Maybe it was the alcohol, or the way she was like gravity, pulling the people she needed into her orbit, himself included. He didn't know his reasons for reaching out then to pull her against his side and wrap his arm around her, but then he'd never been one to explore his own feelings much. She let herself be drawn to him and nestled against the hard contours of his armor, relishing the heat of his body that seeped into her bones and chased away the worries that had weighed her down since Eden Prime. It was nice, being like this. The sheer size of him and the tremendous strength in his heavily muscled arms made her feel safe, a feeling more precious for its transient nature in her increasingly dangerous life. With every passing day, it was looking more and more like this mission could be her last as they faced down impossible odds and ever more powerful enemies, but Wrex could somehow make her believe that it would all be okay just by being there, a solid presence at her back and by her side. She closed her eyes and breathed deeply as she idly stroked his forearm.

"I don't know if the LT would appreciate you thinking of him as family." It was meant as a casual comment, but once it was out there, hanging in the air between them, he realized it wasn't.

"Huh?
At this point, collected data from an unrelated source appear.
-- ==== Sys2Proof/Config.lean ====
section
/-!
DEFINITION. What a part is made with and the values that the spec leaves open: constants without a body.
-/
namespace Sys2Proof.Config

/-- Undefined contents, one value per count (R234). -/
opaque freeByte : Nat → Byte
/-- The package number that the straps give (R474). -/
opaque pkgStraps : BitVec 18
/-- SHAKE256 with a 64-byte output (FIPS 202; R457, R460). -/
opaque shake256 : List Byte → BitVec 512
/-- ML-DSA-65 verification (FIPS 204): public key, message, signature (R457). -/
opaque mldsaVerify : List Byte → List Byte → List Byte → Bool
/-- ML-DSA-65 signature of a message under key pair n; pair 0 is the identity key (R458). -/
opaque mldsaSign : Nat → List Byte → List Byte
/-- The public key of key pair n (R458). -/
opaque mldsaPublic : Nat → List Byte
/-- Krytevo's signature over the identity key and the serial number (R459). -/
opaque krytevoSignature : List Byte
opaque serial : List Byte
/-- The key digest in the fuses (R457). -/
opaque fuseKeyDigest : BitVec 512
/-- The digest of the fuses and repair maps (R460): of the fused minimum and of the physical cores that stand in for
others; the rest of the fuses never changes. -/
opaque fuseMeasure : BitVec 32 → List (Nat × Nat) → BitVec 512
opaque romMeasure : BitVec 512
/-- The firmware images that manufacture wrote to the two flash slots, and the fused minimum. -/
opaque flashA : List Byte
opaque flashB : List Byte
opaque fuseMinimum : BitVec 32
/-- The firmware version that an image reports (R459). -/
opaque imageVersion : List Byte → Word

/-- What training at a boot loses: dies and stacks, by BOOTCOUNT (R455, R466); and whether the fuses fail. -/
opaque lostDies : Nat → BitVec 4
opaque lostStacks : Nat → BitVec 8
opaque fuseFault : Nat → Bool

/-- A choice that the spec leaves to the dispatcher, one value per count (R332, R333). -/
opaque choice : Nat → Nat
/-- Flit buffers of a port for a traffic class, beyond the 64 reserved ones of class 0, and beyond the 18 that a longest
message of another class needs (R472). -/
opaque flitBuffers : Nat → Nat
/-- Whether firmware gates M issue in a turn, on a die that it gates (R464). -/
opaque gate : Nat → Bool

end Sys2Proof.Config
end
What do you mean?"

"Oh, come on, Shepard. We've all seen the way he looks at you, like a lost varren."

She sat up slightly to see if he was joking. "What, you think Kaidan and I are together?" She scoffed. "He's an all right guy, but he's really not my type."

"Oh? What is your type?" He leered at her and she punched his side playfully.

"You old letch." She settled back against him and laid her hand on his thigh. He was pretty sure she meant it innocently, but he couldn't help entertaining the idea that she knew exactly how she affected him. Why, after all this time, was it a human who got his blood up and not one of his own kind, he wondered. The answer was not forthcoming, but that didn't change the way his pulse quickened.

"You didn't answer my question."

"And I'm not going to."

"You're no fun."

"Oh, I'm plenty of fun for the right person," she said with a wink, and his eyebrows shot up to the red armored plate on his forehead. She grinned, sat up, and stretched, then tilted her beer from side to side to ascertain that it was, indeed, empty. "We're going to the Citadel for shore leave tomorrow, so rest up. The first thing I'm doing is buying everyone a round of drinks."

"Hope you have deep pockets, Shepard," he grumbled as Shepard stood up and started climbing back down to floor level. As she walked away, he called, "Plenty of fun, huh?"

"Yep!" she answered, chuckling to herself as she rounded the corner to the elevator.

This human was going to be the end of him.